Пространство, в котором находится оболочка Саны, меняется прямо пропорционально изменению излучаемых ею мыслей — дважды два: что потопали, то и полопали — только вот в школках этому не учат, потому и идет с Цинциннатом по коридору, освистанная: непрозрачна. Кащейка рычит: «А-ту ее! Чо, маленькие? А-ту!» — и несется во всю прыть на Сану, которой уже подставляют подножку: и еще, еще… Просвечивай, как мы — ты такая же, как мы, ясна-а? — или сдохни! «Ры-жа-я, ры-жа-я, ры-жа-я — бес-ты-жа-я!» Сана падает, поднимается, встает, падает, поднимается, встает, падает, поднимается — и вдруг замирает.
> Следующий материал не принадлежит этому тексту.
-- ==== Sys2Proof/Laws/State.lean ====
section
/-! SUPPORT. One lemma per field per update of `Jobs` and of `State`, each true by `rfl`, so that no later
proof unfolds a record update. -/

namespace Sys2Proof.Machine
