-- ==== Sys2Proof/Laws/Memory.lean ====
section
/-! SUPPORT. Table memory: what a store and what a checked read do (R183, R185). A read never changes a word's
value nor whether it is found uncorrectable; it changes check bits, the mark, the count, the reports and the
changes to answer. -/

namespace Sys2Proof.Machine

open Sys2Proof

/-- The canonical form of table memory. -/
abbrev Jobs.tableWf (j : Jobs) : Prop := Store.wf ({} : TWord) j.tm.mem = true

theorem TableMem.wf_store {t : TableMem} (h : Store.wf ({} : TWord) t.mem = true) (a : Nat) (w : TWord) :
    Store.wf ({} : TWord) (t.store a w).mem = true := Store.wf_write h a w

theorem TableMem.read_store {t : TableMem} (h : Store.wf ({} : TWord) t.mem = true) (a b : Nat) (w : TWord) :
    Store.read {} b (t.store a w).mem = if b = a then w else Store.read {} b t.mem := Store.read_write h a b w

/-- A word with one bit in error is not uncorrectable. -/
theorem TWord.bad_of_correctable {w : TWord} (h : w.correctable = true) : w.bad = false := by
  simp only [TWord.correctable, TWord.bad, Bool.and_eq_true, Bool.not_eq_eq_eq_not, Bool.not_true,
    decide_eq_true_eq] at h ⊢
  simp [h.1, h.2]

theorem TWord.bad_corrected (d : Word) : ({ data := d } : TWord).bad = false := by simp [TWord.bad, inverted]

theorem TWord.bad_marked (w : TWord) : ({ w with mark := true } : TWord).bad = true := by simp [TWord.bad]

/-- What a read of one address does (R183), said once: a correctable word is corrected, counted and flagged, a word
newly found uncorrectable is marked and flagged, and any other read changes nothing. -/
theorem Jobs.touch_spec (a : Nat) (j : Jobs) :
    ((j.cell a).correctable = true ∧
      j.touch a = ((j.setTm { (j.tm.store a { data := (j.cell a).data }) with
        corrected := min 255 (j.tm.corrected + 1) }).flag .tableCorrected a)) ∨
    ((j.cell a).correctable = false ∧ (j.cell a).bad = true ∧ (j.cell a).mark = false ∧
      j.touch a = ((j.setTm (j.tm.store a { j.cell a with mark := true })).flag .tablePoisoned a).push .look) ∨
    (((j.cell a).correctable = false ∧ ((j.cell a).bad = false ∨ (j.cell a).mark = true)) ∧ j.touch a = j) := by
  unfold Jobs.touch
  grind

/-- After a read the memory is canonical still, and every word reads as before. -/
theorem Jobs.touch_mem (a : Nat) (j : Jobs) (h : j.tableWf) :
    (j.touch a).tableWf ∧ ∀ b, ((j.touch a).cell b).data = (j.cell b).data ∧ ((j.touch a).cell b).bad = (j.cell b).bad := by
  rcases Jobs.touch_spec a j with ⟨hc, e⟩ | ⟨-, hb, -, e⟩ | ⟨-, e⟩
  · rw [e]
    refine ⟨TableMem.wf_store h _ _, fun b => ?_⟩
    have hr := TableMem.read_store h a b ({ data := (j.cell a).data } : TWord)
    show (Store.read {} b (j.tm.store a { data := (j.cell a).data }).mem).data = _ ∧
      (Store.read {} b (j.tm.store a { data := (j.cell a).data }).mem).bad = _
    rw [hr]
    by_cases hba : b = a
    · subst hba
      refine ⟨by simp, ?_⟩
      rw [if_pos rfl]
      exact (TWord.bad_corrected _).trans (TWord.bad_of_correctable hc).symm
    · simp [hba, Jobs.cell]
  · rw [e]
    refine ⟨TableMem.wf_store h _ _, fun b => ?_⟩
    have hr := TableMem.read_store h a b ({ j.cell a with mark := true } : TWord)
    show (Store.read {} b (j.tm.store a { j.cell a with mark := true }).mem).data = _ ∧
      (Store.read {} b (j.tm.store a { j.cell a with mark := true }).mem).bad = _
    rw [hr]
    by_cases hba : b = a
    · subst hba
      simp [TWord.bad_marked, hb]
    · simp [hba, Jobs.cell]
  · rw [e]
    exact ⟨h, fun b => ⟨rfl, rfl⟩⟩

/-- A read of table memory changes nothing else of the roof jobs. -/
theorem Jobs.touch_frame (a : Nat) (j : Jobs) :
    (j.touch a).dev = j.dev ∧ (j.touch a).tag = j.tag ∧ (j.touch a).tmr = j.tmr ∧ (j.touch a).arc = j.arc ∧
    (j.touch a).tm.scrub = j.tm.scrub ∧ (j.touch a).lmu = j.lmu ∧ (j.touch a).lsi = j.lsi ∧
    (j.touch a).speed = j.speed ∧ (j.touch a).cs = j.cs ∧ (j.touch a).fb = j.fb ∧ (j.touch a).p1 = j.p1 ∧
    (j.touch a).p2 = j.p2 ∧ (j.touch a).ice = j.ice ∧ (j.touch a).oc = j.oc ∧ (j.touch a).nodes = j.nodes := by
  rcases Jobs.touch_spec a j with ⟨-, e⟩ | ⟨-, -, -, e⟩ | ⟨-, e⟩ <;> rw [e] <;>
    exact ⟨rfl, rfl, rfl, rfl, rfl, rfl, rfl, rfl, rfl, rfl, rfl, rfl, rfl, rfl, rfl⟩

end Sys2Proof.Machine
end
Чернь, требуя компенсаторных слез, затихает, Кащейка шипит: «Чо! Да чо она, ваще, в натуре!» — и вот Сане задирают подол, снова и снова, она даже не успевает его одернуть; но самое гнусное то, что Митя — «жиртрест-мясокомбинат» Митя Копейкин — не на ее стороне. И ладно, ладно б, на худой конец, был он просто наблюдателем — ан нет: и он, и он тоже над ней смеется…
Сана вжимается в батарею, словно затравленный зверек — в прутья клетки, и, сосредоточившись, закрывает глаза, чтобы потом, уже через секунду, прыгнуть в самую гущу охотничков. Она не знает, откуда в ней столько ярости — знает лишь, что никому не позволит над собой издеваться: да пусть ее лучше тысячу раз убьют, чем унизят. «И откуда в таком маленьком ребенке столько злости?» — разведет руками классная (ярко-розовый, местами облупившийся, лак на ногтях, тусклые кольца на толстых пальцах). — Я думала, она кого-нибудь покалечит! Вы не хотите посоветоваться с психиатром?». Мать нервно улыбнется: «У нас нормальная семья» — пощечина, впрочем, долго горит на щеке Саны: «Ты мне можешь сказать, что на самом деле происходит?» — Сана сопит: как такое расскажешь?..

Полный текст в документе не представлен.